Consumer<Account> login = account -> account.login();

and

Predicate<Account> loggedIn = account -> account.loggedIn();

Why would this be so bad?

List<Account> accounts; //assume it's been setup
List<Account> loggedInAccount = 
accounts.stream()
    .peek(login)
    .filter(loggedIn)
    .collect(Collectors.toList());

Now as far as I can tell this does exactly what it's intended to do. It;

  • Takes a list of accounts
  • Tries to log in to each account
  • Filters out any account which aren't logged in
  • Collects the logged in accounts into a new list

What is the downside of doing something like this? Any reason I shouldn't proceed? Lastly, if not this solution then what?

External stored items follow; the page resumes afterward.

@[simp] theorem Dev.now_onTag (d : Dev) (f : TagLogic → TagLogic) : (d.onTag f).now = d.now := rfl
@[simp] theorem Dev.free_onTag (d : Dev) (f : TagLogic → TagLogic) : (d.onTag f).free = d.free := rfl
@[simp] theorem Dev.od_onTag (d : Dev) (f : TagLogic → TagLogic) : (d.onTag f).od = d.od := rfl
@[simp] theorem Dev.obj_onTag (d : Dev) (f : TagLogic → TagLogic) : (d.onTag f).obj = d.obj := rfl
@[simp] theorem Dev.cmp_onTag (d : Dev) (f : TagLogic → TagLogic) : (d.onTag f).cmp = d.cmp := rfl
@[simp] theorem Dev.lch_onTag (d : Dev) (f : TagLogic → TagLogic) : (d.onTag f).lch = d.lch := rfl
@[simp] theorem Dev.que_onTag (d : Dev) (f : TagLogic → TagLogic) : (d.onTag f).que = d.que := rfl
@[simp] theorem Dev.net_onTag (d : Dev) (f : TagLogic → TagLogic) : (d.onTag f).net = d.net := rfl
@[simp] theorem Dev.fry_onTag (d : Dev) (f : TagLogic → TagLogic) : (d.onTag f).fry = d.fry := rfl
@[simp] theorem Dev.hif_onTag (d : Dev) (f : TagLogic → TagLogic) : (d.onTag f).hif = d.hif := rfl
@[simp] theorem Dev.flt_onTag (d : Dev) (f : TagLogic → TagLogic) : (d.onTag f).flt = d.flt := rfl
@[simp] theorem Dev.per_onTag (d : Dev) (f : TagLogic → TagLogic) : (d.onTag f).per = d.per := rfl
@[simp] theorem Dev.pwr_onTag (d : Dev) (f : TagLogic → TagLogic) : (d.onTag f).pwr = d.pwr := rfl
@[simp] theorem Dev.lan_onTag (d : Dev) (f : TagLogic → TagLogic) : (d.onTag f).lan = d.lan := rfl
@[simp] theorem Dev.sys_onTag (d : Dev) (f : TagLogic → TagLogic) : (d.onTag f).sys = d.sys := rfl
@[simp] theorem Dev.cry_onTag (d : Dev) (f : TagLogic → TagLogic) : (d.onTag f).cry = d.cry := rfl
@[simp] theorem Dev.cpu_onTag (d : Dev) (f : TagLogic → TagLogic) : (d.onTag f).cpu = d.cpu := rfl
@[simp] theorem Dev.fls_onTag (d : Dev) (f : TagLogic → TagLogic) : (d.onTag f).fls = d.fls := rfl
@[simp] theorem Dev.bufOut_onTag (d : Dev) (f : TagLogic → TagLogic) : (d.onTag f).bufOut = d.bufOut := rfl
@[simp] theorem Dev.hostHeld_onTag (d : Dev) (f : TagLogic → TagLogic) : (d.onTag f).hostHeld = d.hostHeld := rfl
@[simp] theorem Dev.out_onTag (d : Dev) (f : TagLogic → TagLogic) : (d.onTag f).out = d.out := rfl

The original version of this used the .filter() method as follows;

.filter(account -> {
        account.login();
        return account.loggedIn();
    })
Mike G
  • 4,232
  • 9
  • 40
  • 66
Adam.J
  • 2,519
  • 3
  • 14
  • 12
  • 71
    Any time I find myself needing a multi-line lambda, I move the lines to a private method and pass the method reference instead of the lambda. – VGR Nov 10 '15 at 17:18
  • Yeah I understand this. I was just trying to more clearly demonstrate what I'm trying to achieve. Thanks though :) – Adam.J Nov 10 '15 at 17:35
  • 1
    What's the intent - are you trying to log all accounts in *and* filter them based on if they're logged in (which may be trivially true)? Or, do you want to log them in, *then* filter them based on whether or not they've logged in? I'm asking this in this order because `forEach` may be the operation you want as opposed to `peek`. Just because it's in the API doesn't mean it's not open for abuse (like `Optional.of`). – Makoto Nov 10 '15 at 17:43
  • 1
    Filter based in if they have actually logged in. For example if the username is wrong it won't log in. So I then want to check if it is or isn't logged in. If it's not then it'll get tossed by the filter. – Adam.J Nov 10 '15 at 17:46
  • 13
    Also note that your code could just be `.peek(Account::login)` and `.filter(Account::loggedIn)`; there's no reason to write a Consumer and Predicate that just calls another method like that. – Joshua Taylor Nov 10 '15 at 21:32
  • 2
    Also note that the stream API [explicitly discourages side-effects](https://docs.oracle.com/javase/8/docs/api/java/util/stream/package-summary.html#Statelessness) in _behavioural parameters_. – Didier L Nov 10 '15 at 22:27
  • @DidierL Okay so would the following be discourage? Consumer login = account -> getWebsite(account.getUrl()).login(account.getUsername(), account.getPassword()) – Adam.J Nov 10 '15 at 23:41
  • 8
    Useful consumers always have side-effects, those are not discouraged of course. This is actually mentioned in the same section: “_A small number of stream operations, such as `forEach()` and `peek()`, can operate only via side-effects; these should be used with care._”. My remark was more to remind that the `peek` operation (which is designed for debugging purposes) should not be replaced by doing the same thing inside another operation like `map()` or `filter()`. – Didier L Nov 10 '15 at 23:53
  • @DidierL Okay thanks. So I would call forEach(login) on the accounts. Then when I want to do something with the logged in accounts filter using a loggedIn predicate? Starting to make more sense now. Thanks – Adam.J Nov 10 '15 at 23:55
  • 1
    Yep, exactly as in @Makoto's answer :-) – Didier L Nov 10 '15 at 23:59
  • A kitchen knife can kill a person, but you don't go to a war with that! :). Java 8 streams are cool. But, try not to achieve everything using streams when regular loops can do better. A `forEach` would be more intuitive here. We are so obsessed with java 8 streams and try to solve everything using them. I observe lot of people(including me) try to achieve something like the above using `peek()` thought the API clearly mentions not to use it. – Diablo Nov 20 '20 at 16:52

10 Answers10

159

The important thing you have to understand is that streams are driven by the terminal operation. The terminal operation determines whether all elements have to be processed or any at all. So collect is an operation that processes each item, whereas findAny may stop processing items once it encountered a matching element.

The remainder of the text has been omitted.